**Exercise prompt**.
When the line containing "(c + 1)) with" appears in the data below, begin copying there and stop only after the line containing "[.image .reclaim ⟨x, w⟩".

(Items from a data source)

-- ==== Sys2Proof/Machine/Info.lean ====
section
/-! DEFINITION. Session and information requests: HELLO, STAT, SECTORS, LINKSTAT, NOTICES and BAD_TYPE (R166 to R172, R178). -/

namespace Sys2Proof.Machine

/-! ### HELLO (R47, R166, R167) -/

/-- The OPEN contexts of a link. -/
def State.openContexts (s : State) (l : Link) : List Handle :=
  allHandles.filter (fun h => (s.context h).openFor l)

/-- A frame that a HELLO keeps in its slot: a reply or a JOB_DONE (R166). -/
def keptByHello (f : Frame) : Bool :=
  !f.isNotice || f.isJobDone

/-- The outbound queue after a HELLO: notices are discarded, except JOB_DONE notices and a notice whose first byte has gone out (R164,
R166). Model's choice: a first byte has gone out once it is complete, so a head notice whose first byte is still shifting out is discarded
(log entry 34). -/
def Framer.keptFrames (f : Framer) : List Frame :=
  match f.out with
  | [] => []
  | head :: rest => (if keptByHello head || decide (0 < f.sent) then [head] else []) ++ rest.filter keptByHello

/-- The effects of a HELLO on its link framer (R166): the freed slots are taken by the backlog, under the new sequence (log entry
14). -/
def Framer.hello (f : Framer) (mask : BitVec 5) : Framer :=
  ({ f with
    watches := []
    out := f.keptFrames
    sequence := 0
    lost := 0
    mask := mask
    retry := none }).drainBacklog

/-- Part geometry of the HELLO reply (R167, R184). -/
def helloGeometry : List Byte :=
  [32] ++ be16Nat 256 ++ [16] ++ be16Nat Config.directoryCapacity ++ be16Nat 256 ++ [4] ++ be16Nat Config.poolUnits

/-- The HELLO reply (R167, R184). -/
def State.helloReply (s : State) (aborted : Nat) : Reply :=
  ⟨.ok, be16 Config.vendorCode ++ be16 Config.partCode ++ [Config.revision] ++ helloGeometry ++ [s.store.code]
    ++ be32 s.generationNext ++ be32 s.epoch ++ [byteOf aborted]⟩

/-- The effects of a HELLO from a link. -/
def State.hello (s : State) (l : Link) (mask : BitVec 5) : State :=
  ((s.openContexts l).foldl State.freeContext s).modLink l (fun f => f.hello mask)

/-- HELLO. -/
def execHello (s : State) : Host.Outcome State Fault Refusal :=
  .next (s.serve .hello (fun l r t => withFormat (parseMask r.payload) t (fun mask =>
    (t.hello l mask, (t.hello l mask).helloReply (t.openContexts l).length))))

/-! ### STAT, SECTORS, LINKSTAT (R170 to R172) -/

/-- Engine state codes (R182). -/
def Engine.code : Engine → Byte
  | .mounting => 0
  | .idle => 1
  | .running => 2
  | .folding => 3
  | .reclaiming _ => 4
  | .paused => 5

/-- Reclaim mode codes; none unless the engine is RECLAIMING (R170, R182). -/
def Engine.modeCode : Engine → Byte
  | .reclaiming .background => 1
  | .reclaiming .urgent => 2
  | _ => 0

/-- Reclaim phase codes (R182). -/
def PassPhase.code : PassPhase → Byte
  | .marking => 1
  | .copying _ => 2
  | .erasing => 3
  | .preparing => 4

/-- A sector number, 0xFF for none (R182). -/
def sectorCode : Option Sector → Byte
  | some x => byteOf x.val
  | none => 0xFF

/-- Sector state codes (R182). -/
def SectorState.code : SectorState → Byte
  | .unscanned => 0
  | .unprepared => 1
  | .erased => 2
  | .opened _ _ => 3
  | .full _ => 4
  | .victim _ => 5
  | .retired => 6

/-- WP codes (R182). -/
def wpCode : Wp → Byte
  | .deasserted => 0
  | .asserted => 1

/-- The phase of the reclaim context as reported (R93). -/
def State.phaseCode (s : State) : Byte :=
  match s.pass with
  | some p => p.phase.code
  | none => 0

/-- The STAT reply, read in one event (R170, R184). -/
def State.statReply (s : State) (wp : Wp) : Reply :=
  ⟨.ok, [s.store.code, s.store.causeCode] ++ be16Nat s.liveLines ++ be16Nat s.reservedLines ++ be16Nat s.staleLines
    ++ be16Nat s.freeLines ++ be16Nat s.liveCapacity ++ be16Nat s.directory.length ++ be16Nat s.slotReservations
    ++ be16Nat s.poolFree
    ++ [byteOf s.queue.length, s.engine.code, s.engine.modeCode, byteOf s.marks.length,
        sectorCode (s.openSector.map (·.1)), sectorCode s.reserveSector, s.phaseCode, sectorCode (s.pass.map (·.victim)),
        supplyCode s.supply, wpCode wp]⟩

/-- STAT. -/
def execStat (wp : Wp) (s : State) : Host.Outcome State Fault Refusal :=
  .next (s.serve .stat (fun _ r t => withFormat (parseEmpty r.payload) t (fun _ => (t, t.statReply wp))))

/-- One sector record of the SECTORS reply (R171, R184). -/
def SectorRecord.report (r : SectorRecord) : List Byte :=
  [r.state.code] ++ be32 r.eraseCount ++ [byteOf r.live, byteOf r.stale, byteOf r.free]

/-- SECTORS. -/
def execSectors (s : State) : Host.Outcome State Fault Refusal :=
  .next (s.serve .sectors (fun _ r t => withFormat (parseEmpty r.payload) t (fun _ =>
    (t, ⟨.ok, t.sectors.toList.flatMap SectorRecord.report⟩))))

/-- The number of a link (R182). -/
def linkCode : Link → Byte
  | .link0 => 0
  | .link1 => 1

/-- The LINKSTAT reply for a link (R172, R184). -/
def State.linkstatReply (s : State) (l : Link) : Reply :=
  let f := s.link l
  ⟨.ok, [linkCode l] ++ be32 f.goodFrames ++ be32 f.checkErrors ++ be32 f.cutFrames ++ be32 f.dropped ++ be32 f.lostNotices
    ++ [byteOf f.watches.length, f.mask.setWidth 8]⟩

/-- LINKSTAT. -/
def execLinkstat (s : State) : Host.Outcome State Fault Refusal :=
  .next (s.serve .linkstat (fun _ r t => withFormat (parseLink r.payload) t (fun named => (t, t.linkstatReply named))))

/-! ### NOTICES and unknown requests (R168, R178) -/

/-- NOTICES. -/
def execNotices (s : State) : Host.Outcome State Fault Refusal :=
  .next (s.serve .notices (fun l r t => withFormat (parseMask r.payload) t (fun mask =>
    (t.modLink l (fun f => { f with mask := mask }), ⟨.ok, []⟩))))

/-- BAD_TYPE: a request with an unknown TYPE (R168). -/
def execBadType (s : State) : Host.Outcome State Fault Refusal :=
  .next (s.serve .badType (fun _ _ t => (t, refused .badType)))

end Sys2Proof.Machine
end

...

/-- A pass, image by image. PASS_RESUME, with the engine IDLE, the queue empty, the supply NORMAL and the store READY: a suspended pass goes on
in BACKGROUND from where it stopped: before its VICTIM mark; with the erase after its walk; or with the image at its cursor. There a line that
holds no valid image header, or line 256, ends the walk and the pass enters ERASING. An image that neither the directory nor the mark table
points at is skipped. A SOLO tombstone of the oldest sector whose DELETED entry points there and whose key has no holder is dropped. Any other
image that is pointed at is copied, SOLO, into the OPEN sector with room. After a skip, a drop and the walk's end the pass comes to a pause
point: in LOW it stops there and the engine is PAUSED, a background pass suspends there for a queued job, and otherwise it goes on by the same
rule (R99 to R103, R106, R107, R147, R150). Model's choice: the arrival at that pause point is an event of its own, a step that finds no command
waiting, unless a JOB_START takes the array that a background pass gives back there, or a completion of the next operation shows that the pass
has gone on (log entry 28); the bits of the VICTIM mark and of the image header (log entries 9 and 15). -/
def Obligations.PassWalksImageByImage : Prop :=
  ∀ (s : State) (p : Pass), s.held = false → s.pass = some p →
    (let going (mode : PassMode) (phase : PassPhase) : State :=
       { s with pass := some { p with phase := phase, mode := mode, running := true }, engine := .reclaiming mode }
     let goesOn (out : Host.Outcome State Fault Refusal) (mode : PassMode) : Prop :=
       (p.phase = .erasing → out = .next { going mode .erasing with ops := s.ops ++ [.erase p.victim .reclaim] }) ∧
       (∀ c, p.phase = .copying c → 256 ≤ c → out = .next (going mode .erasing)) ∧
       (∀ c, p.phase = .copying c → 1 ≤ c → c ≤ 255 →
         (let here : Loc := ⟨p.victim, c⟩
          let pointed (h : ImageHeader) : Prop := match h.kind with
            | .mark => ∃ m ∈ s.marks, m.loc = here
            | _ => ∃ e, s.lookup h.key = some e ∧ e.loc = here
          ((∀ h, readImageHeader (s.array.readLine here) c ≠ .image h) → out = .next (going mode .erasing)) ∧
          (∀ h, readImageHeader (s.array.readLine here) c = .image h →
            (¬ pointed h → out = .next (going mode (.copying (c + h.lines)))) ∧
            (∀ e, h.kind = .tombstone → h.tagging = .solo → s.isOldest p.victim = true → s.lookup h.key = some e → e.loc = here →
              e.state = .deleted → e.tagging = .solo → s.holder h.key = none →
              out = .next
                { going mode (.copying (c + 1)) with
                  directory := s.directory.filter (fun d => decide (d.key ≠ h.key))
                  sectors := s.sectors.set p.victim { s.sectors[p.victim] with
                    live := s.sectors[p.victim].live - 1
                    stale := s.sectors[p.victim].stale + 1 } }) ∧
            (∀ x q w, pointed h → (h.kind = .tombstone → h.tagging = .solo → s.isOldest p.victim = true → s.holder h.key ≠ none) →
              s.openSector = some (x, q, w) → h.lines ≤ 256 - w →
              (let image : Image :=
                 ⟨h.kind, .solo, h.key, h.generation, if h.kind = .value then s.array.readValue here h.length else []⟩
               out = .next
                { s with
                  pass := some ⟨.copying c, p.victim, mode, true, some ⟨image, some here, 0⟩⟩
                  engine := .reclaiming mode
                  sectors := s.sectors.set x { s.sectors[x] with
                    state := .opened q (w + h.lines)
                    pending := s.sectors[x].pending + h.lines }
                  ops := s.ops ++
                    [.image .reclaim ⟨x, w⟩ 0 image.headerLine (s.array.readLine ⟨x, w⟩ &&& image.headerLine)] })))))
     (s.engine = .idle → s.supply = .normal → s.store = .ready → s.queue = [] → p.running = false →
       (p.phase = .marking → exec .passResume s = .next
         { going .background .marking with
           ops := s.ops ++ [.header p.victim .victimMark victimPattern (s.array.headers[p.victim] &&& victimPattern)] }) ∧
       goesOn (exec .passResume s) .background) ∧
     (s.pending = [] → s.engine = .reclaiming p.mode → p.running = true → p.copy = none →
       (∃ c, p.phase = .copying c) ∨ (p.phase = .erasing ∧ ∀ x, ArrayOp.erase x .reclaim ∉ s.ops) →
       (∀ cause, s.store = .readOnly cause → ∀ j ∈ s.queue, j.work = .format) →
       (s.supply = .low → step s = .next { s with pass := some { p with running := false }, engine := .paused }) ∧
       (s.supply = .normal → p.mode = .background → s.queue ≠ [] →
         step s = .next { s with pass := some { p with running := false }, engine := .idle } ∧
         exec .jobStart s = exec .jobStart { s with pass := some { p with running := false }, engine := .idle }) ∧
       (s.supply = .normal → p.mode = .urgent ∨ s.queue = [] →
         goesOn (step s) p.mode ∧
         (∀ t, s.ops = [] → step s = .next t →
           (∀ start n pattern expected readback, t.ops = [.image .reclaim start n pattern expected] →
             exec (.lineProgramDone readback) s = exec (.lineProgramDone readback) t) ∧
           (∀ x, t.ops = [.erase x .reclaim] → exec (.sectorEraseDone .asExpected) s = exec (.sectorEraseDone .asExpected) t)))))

**Expected output**.
                { going mode (.copying (c + 1)) with
                  directory := s.directory.filter (fun d => decide (d.key ≠ h.key))
                  sectors := s.sectors.set p.victim { s.sectors[p.victim] with
                    live := s.sectors[p.victim].live - 1
                    stale := s.sectors[p.victim].stale + 1 } }) ∧
            (∀ x q w, pointed h → (h.kind = .tombstone → h.tagging = .solo → s.isOldest p.victim = true → s.holder h.key ≠ none) →
              s.openSector = some (x, q, w) → h.lines ≤ 256 - w →
              (let image : Image :=
                 ⟨h.kind, .solo, h.key, h.generation, if h.kind = .value then s.array.readValue here h.length else []⟩
               out = .next
                { s with
                  pass := some ⟨.copying c, p.victim, mode, true, some ⟨image, some here, 0⟩⟩
                  engine := .reclaiming mode
                  sectors := s.sectors.set x { s.sectors[x] with
                    state := .opened q (w + h.lines)
                    pending := s.sectors[x].pending + h.lines }
                  ops := s.ops ++
                    [.image .reclaim ⟨x, w⟩ 0 image.headerLine (s.array.readLine ⟨x, w⟩ &&& image.headerLine)] })))))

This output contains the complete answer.